Using `X_train2` and `y_train2` from the preceeding cell, I will train a DecisionTreeClassifier with default parameters and random_state=0. I will identify the 5 most important features found by the decision tree

*The below function will return a list of length 5 containing the feature names in descending order of importance.*


In [92]:
def five_important():
    from sklearn.tree import DecisionTreeClassifier
    clf = DecisionTreeClassifier(random_state=0).fit(X_train2, y_train2)
    features = clf.feature_importances_
    df = pd.DataFrame(features, X_train2.columns, columns=['FeatureImportance'])
    important = df.nlargest(5,'FeatureImportance')
    return important.index.values.tolist()

five_important()

['odor_n', 'stalk-root_c', 'stalk-root_r', 'spore-print-color_r', 'odor_l']

### SVC Parameter tuning

For this question, I am going to use the `validation_curve` function in `sklearn.model_selection` to determine training and test scores for a Support Vector Classifier (`SVC`) with varying parameter values.  The validation_curve function, in addition to taking an initialized unfitted classifier object, takes a dataset as input and does its own internal train-test splits to compute results.

**Because creating a validation curve requires fitting multiple models, for performance reasons this question will use just a subset of the original mushroom dataset: I will use the variables X_subset and y_subset as input to the validation curve function (instead of X_mush and y_mush) to reduce computation time.**

The initialized unfitted classifier object I will be using is a Support Vector Classifier with radial basis kernel.  So the first step is to create an `SVC` object with default parameters (i.e. `kernel='rbf', C=1`) and `random_state=0`. The kernel width of the RBF kernel is controlled using the `gamma` parameter.  

With this classifier, and the dataset in X_subset, y_subset, I will explore the effect of `gamma` on classifier accuracy by using the `validation_curve` function to find the training and test scores for 6 values of `gamma` from `0.0001` to `10` (i.e. `np.logspace(-4,1,6)`). In this case, I will be using "accuracy" as the scoring metric.

For each level of `gamma`, `validation_curve` will fit 3 models on different subsets of the data, returning two 6x3 (6 levels of gamma x 3 fits per level) arrays of the scores for the training and test sets.

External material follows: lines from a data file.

/-- `ScratchpadLoads` and `ScratchpadUpdates`: the last bytes of the window, counts of 0, 6 and 7. -/
theorem witness_scratchpad : Seated sM ∧ sM.lanes h0 = [0] ∧ sM.xs h0 = [0] ∧ sM.grp.spadHeld true = false ∧
    sM.grp.spadHeld false = false ∧ sM.blk.spad = 3145728 ∧
    (let s := sc [(4, 3145712)] sM
     let off := (s.grp.read (.s 4) 0 + s.grp.read .zero 0 + (0 : BitVec 18).signExtend 32).toNat
     Seated s ∧ s.lanes h0 = [0] ∧ off % 16 = 0 ∧ off + 16 ≤ s.blk.spad ∧ s.blk.feCount (off / 128) = 0 ∧
      s.blk.spadBad off 16 = false ∧ s.blk.spadCheck s.blk.linePinned true 16 off 16 = none) ∧
    (∀ n ∈ [6, 7], (sM.modBlk (fun b => { b with fe := [(0x2000 / 128, n)] })).blk.feCount (0x2000 / 128) = n) := by
  and_intros <;> decide +kernel

/-- `ScratchpadLoads`, lane 1 of lanes 0 and 1 at a line whose count is 7: before, with lane 0 to read, and after lane 0 has
read 5; and once the line is full. -/
theorem witness_scratchpad_parts :
    let s (n : Nat) (p : Option Part) := (eightAt n).modGrp (fun g => { g with part := p })
    let ea (l : Nat) : Nat := ((eightAt 7).grp.read (.v 4) l + (eightAt 7).grp.read .zero l + (0 : BitVec 18).signExtend 32).toNat
    Seated (s 7 none) ∧ (s 7 none).lanes h0 = [] ++ [0] ++ 1 :: [] ∧ (s 7 none).partGot = [] ∧
    (s 7 (some ⟨aOrg, [(0, some 5)], []⟩)).partGot = [0].map (fun m => (m, some 5)) ∧
    ea 0 = 0x100 ∧ ea 1 = 0x180 ∧ (s 7 none).blk.feCount (ea 0 / 128) = 0 ∧ (s 7 none).blk.feCount (ea 1 / 128) ≠ 0 ∧
    (s 0 none).blk.feCount (ea 1 / 128) = 0 ∧ (s 0 none).grp.spadHeld false = false ∧ (s 0 none).blk.spadBad (ea 1) 4 = false := by
  and_intros <;> decide +kernel

/-- The stream of R313's example: bytes 0x5B and 0x0C at 0x100, four fields of three bits, base 97. -/
def sDec : State := (sc [(12, 0x100), (10, 97), (8, 0x304), (9, 0x400)] s0).modBlk
  (fun b => { b with spm := [(0x100, 0x5B), (0x101, 0x0C)] })

/-- `StreamDecode`: to registers and to the scratchpad. -/
theorem witness_StreamDecode : Seated sDec ∧ sDec.partGot = [] ∧ sDec.lanes hz ≠ [] ∧ sDec.grp.spadHeld false = false ∧
    sDec.grp.spadHeld true = false ∧ (∀ toSpad : Bool,
      sDec.decCheck toSpad (sDec.grp.readN (.s 8) 0 0) (sDec.grp.readN (.s 8) 1 0) (sDec.xs hz).length = none) ∧
    (∀ k ∈ linesOf 0x100 2, sDec.blk.feCount k = 0) := by
  refine ⟨seated _ (by decide +kernel), ?_⟩
  decide +kernel

/-- `StreamDecode`, a line that the stream read before a wait, empty now. -/
theorem witness_StreamDecode_parts :
    let s := (sDec.modGrp (fun g => { g with part := some ⟨aOrg, [(2, some 0x0C5B)], []⟩ })).modBlk (fun b => { b with fe := [(2, 1)] })
    Seated s ∧ s.partGot = [(2, some 0x0C5B)] ∧ s.blk.feCount 2 ≠ 0 ∧ (∀ k ∈ linesOf 0x100 2, s.partGot.any (fun x => x.1 == k) = true) :=
  ⟨seated _ (by decide +kernel), by decide +kernel⟩

/-- A landing of `DEC`. -/
def aLanding : Landing := ⟨0, some ⟨false, 20, 1, .b32⟩, [(0, 100), (95, 0)], some (8, 4), some (2, 1, 1)⟩

/-- `ScratchpadLands`. -/
theorem witness_ScratchpadLands :
    let s := s0.modGrp (fun g => { g with landings := [aLanding] })
    ∃ u, s.seat probeRef = some u ∧ u.grp.landings.find? (fun x => x.seq == 0) = some aLanding ∧
      ∀ d k, aLanding.dst = some d → aLanding.sdst = some k → d.scalar = false :=
  ⟨((s0.modGrp (fun g => { g with landings := [aLanding] })).seat probeRef).getD s0, getD_eq (by decide +kernel),
    by decide +kernel, fun d k hd _ => by cases hd; rfl⟩

/-- Addresses and sizes for copies: s4:s5 = 0x2000 in memory, s6 a window offset, s8:s9 strides, s10 two rows of four. -/
def sC : State := sc [(4, 0x2000), (6, 0x800), (8, 128), (9, 128), (10, 0x00040002)] s1

/-- `CopyIssues`: the four forms, with and without an object. -/
theorem witness_CopyIssues : Seated sC ∧ sC.xs h0 = [0] ∧ sC.grp.pathHeld .c = false ∧ sC.grp.counter .c < 63 ∧
    sC.objAt .zero = .ok none ∧ sC.objAt (.s 6) = .ok (some 0x800) ∧
    (∃ ps, checkLanes (sC.transferAt false true 16 8 (.s 6) (.s 4) .zero) (sC.xs h0) = .ok ps) ∧
    sC.cpyKind 16 (.int 17) = (.conv .f2b 0x15, 8) ∧
    (∃ ps, checkLanes (sC.transferAt true false 4 8 (.s 4) (.s 6) .zero) (sC.xs h0) = .ok ps) ∧
    (∃ xs ys, sC.rowsAt false false 1 2 128 (sC.grp.addr false (.s 4) 0) 2 = .ok xs ∧
      sC.rowsAt true true 1 1 128 (sC.grp.addr true (.s 6) 0) 4 = .ok ys ∧ (∀ x ∈ ys.flatten, x ∉ xs.flatten) ∧
      ∀ k ∈ spadLines (tileOrder true 2 4 0 xs ys).2, sC.blk.feCount k < 7) ∧
    (∃ xs, sC.rowsAt true false 128 128 128 (sC.grp.addr true (.s 6) 0) 4 = .ok xs) := by
  and_intros <;> first
    | decide +kernel
    | exact okIs_eq (by decide +kernel)
    | exact okAny_ex (by decide +kernel)
    | exact ⟨[[.glob 0x2000, .glob 0x2001], [.glob 0x2080, .glob 0x2081]],
        [[.spad 0x800], [.spad 0x880], [.spad 0x900], [.spad 0x980]], okIs_eq (by decide +kernel),
        okIs_eq (by decide +kernel), by decide +kernel⟩

/-- A copy whose bytes are read: two to memory, with an object at 0x800. -/
def aCopy (kind : CopyKind) (dst : List Loc) : CopyOp :=
  ⟨0, kind, 0, ⟨dst, [], none⟩, dst, some (List.replicate dst.length 0xA5), 1, some 0x800, spadLines dst, false, aOrg⟩

/-- `CopyLands`: to memory and to the window, and a code table. -/
theorem witness_CopyLands : ∀ c ∈ [aCopy .plain [.glob 0x2000, .spad 0x7FF], aCopy .loadTable []],
    c.buf = some (List.replicate c.dst.length 0xA5) ∧ c.landed = false ∧ c.dst.Nodup ∧
    (∀ x, Loc.spad x ∈ c.dst → x < 0x800 ∨ 0x800 + 64 ≤ x) ∧
    ∃ u, (sC.modGrp (fun g => { g with copies := [c] })).seat probeRef = some u ∧
      u.grp.copies.find? (fun x => x.seq == 0) = some c ∧ u.grp.copyBehind c = false ∧ u.blk.spadBad 0x800 64 = false := by
  intro c hc
  simp only [List.mem_cons, List.not_mem_nil, or_false] at hc
  rcases hc with rfl | rfl
  · refine ⟨by decide +kernel, by decide +kernel, by decide +kernel, ?_,
      ((sC.modGrp (fun g => { g with copies := [aCopy .plain [.glob 0x2000, .spad 0x7FF]] })).seat probeRef).getD sC,
      getD_eq (by decide +kernel), by decide +kernel, by decide +kernel, by decide +kernel⟩
    intro x hx
    simp [aCopy] at hx
    omega
  · refine ⟨by decide +kernel, by decide +kernel, by decide +kernel, ?_,
      ((sC.modGrp (fun g => { g with copies := [aCopy .loadTable []] })).seat probeRef).getD sC,
      getD_eq (by decide +kernel), by decide +kernel, by decide +kernel, by decide +kernel⟩
    intro x hx
    simp [aCopy] at hx

/-- Two copies in flight; s12 and s14 the counters and s16 the object that waits name. -/
def sW : State := (sc [(12, 2), (14, 1), (16, 0x800), (18, 0xFFFFFFFF), (19, 0)] s1).modGrp
  (fun g => { g with issues := 1, copies := [aCopy .plain [], aCopy .plain []] })

/-- `Waits`: a counter at its threshold and one above it; a phase complete and one not; a word that satisfies and one
that does not, before and after the wait. -/
theorem witness_Waits : Seated sW ∧ sW.xs h0 ≠ [] ∧ (sW.grp.read (.s 12) 0).toNat ≤ 63 ∧
    sW.grp.counter .c ≤ (sW.grp.read (.s 12) 0).toNat ∧ (sW.grp.read (.s 14) 0).toNat < sW.grp.counter .c ∧
    (let off := (sW.grp.read (.s 16) 0).toNat
     let d (n : BitVec 6) := (BitVec.ofNat 32 (sW.blk.objWord (off + 8)) - sW.grp.read (.s n) 0).toNat
     off % 64 = 0 ∧ off + 64 ≤ sW.blk.spad ∧ sW.blk.spadBad off 64 = false ∧ sW.grp.spadHeld false = false ∧
      (1 ≤ d 18 ∧ d 18 < 2 ^ 31) ∧ ¬ (1 ≤ d 19 ∧ d 19 < 2 ^ 31)) ∧
    (∃ pa ct, sM.transl sM.core sM.blk.ctx .waitm 4 (sM.grp.read64 (.s 4) 0) = .ok (pa, ct) ∧ pa = 0x2000) ∧
    sM.launches = [] ∧ sM.grp.wait = .ready ∧ sM.loadBad true 0x2000 4 = false ∧ sM.grp.mayReread 0x2000 = true ∧
    (flying (memOp .g .load [⟨0, 0x2000, 1, false, 0, 0, 0, false⟩] none)).grp.mayReread 0x2000 = false ∧ (∀ i, i < 4 → sM.grp.queued sM.grp.issues (0x2000 + i) = none) ∧
    sM.blk.wbuf = [] ∧ leNat (sM.loadHome ⟨sM.cur.pc, sM.cur.quads⟩ 0x2000 4).1 = 0 ∧ waitHolds .eq 0 0 = true ∧ waitHolds .lt 0 0 = false ∧
    (sM.modGrp (fun g => { g with wait := .memHit 0x2000 4 5 0 })).grp.wait = .memHit 0x2000 4 5 0 := by
  and_intros <;> first
    | decide +kernel
    | exact ⟨0x2000, 0, okIs_eq (by decide +kernel), rfl⟩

I will find the mean score across the three models for each level of `gamma` for both arrays, creating two arrays of length 6, and return a tuple with the two arrays.


In [93]:
def mushsvc_scores():
    from sklearn.svm import SVC
    from sklearn.model_selection import validation_curve

    gamma = np.logspace(-4,1,6)
    train_scores, test_scores = validation_curve(SVC(), X_subset, y_subset ,param_name='gamma',param_range=gamma, cv=3)
    training_scores = train_scores.mean(axis=1)
    test_scores = test_scores.mean(axis=1)
    
    return (training_scores, test_scores)

mush_scores = mushsvc_scores()
mush_scores

(array([0.56647847, 0.93155951, 0.99039881, 1.        , 1.        ,
        1.        ]),
 array([0.56768547, 0.92959558, 0.98965952, 1.        , 0.99507994,
        0.52240279]))

### Plotting the accuracy for the values of gamma

In [94]:
def score_aucplot():
    import matplotlib.pyplot as plt
    %matplotlib notebook
    training_scores, test_scores = mush_scores
    plt.figure()
    plt.title('Validation Curve with SVM')
    plt.xlabel('$\gamma$ (gamma)')
    plt.ylabel('Score')
    plt.ylim(0.0, 1.1)
    lw = 2
    gamma = np.logspace(-4,1,6)
    plt.semilogx(gamma, training_scores, label='Training score',color='darkorange', lw=lw)
    plt.semilogx(gamma, test_scores, label='Cross-validation score',color='navy', lw=lw)
    plt.legend(loc='best')
    plt.hlines(0.9, 0, 10, linestyle='-', color='gray', alpha = 0.2)
    plt.text(10, 0.9, str(0.9), color = "gray", alpha = 0.5)
    plt.show()

score_aucplot()

<IPython.core.display.Javascript object>

Based on the  accuracy  scores above (`gamma` from `0.0001` to `10`), and considering at least 90% score, we can see that models with gamma less than 0.001 underfit the data, while gamma greater than 1 overfit the data.

gamma values between 0.001 and 1 fit the data well, however the best model is the model with `gamma = 0.1`.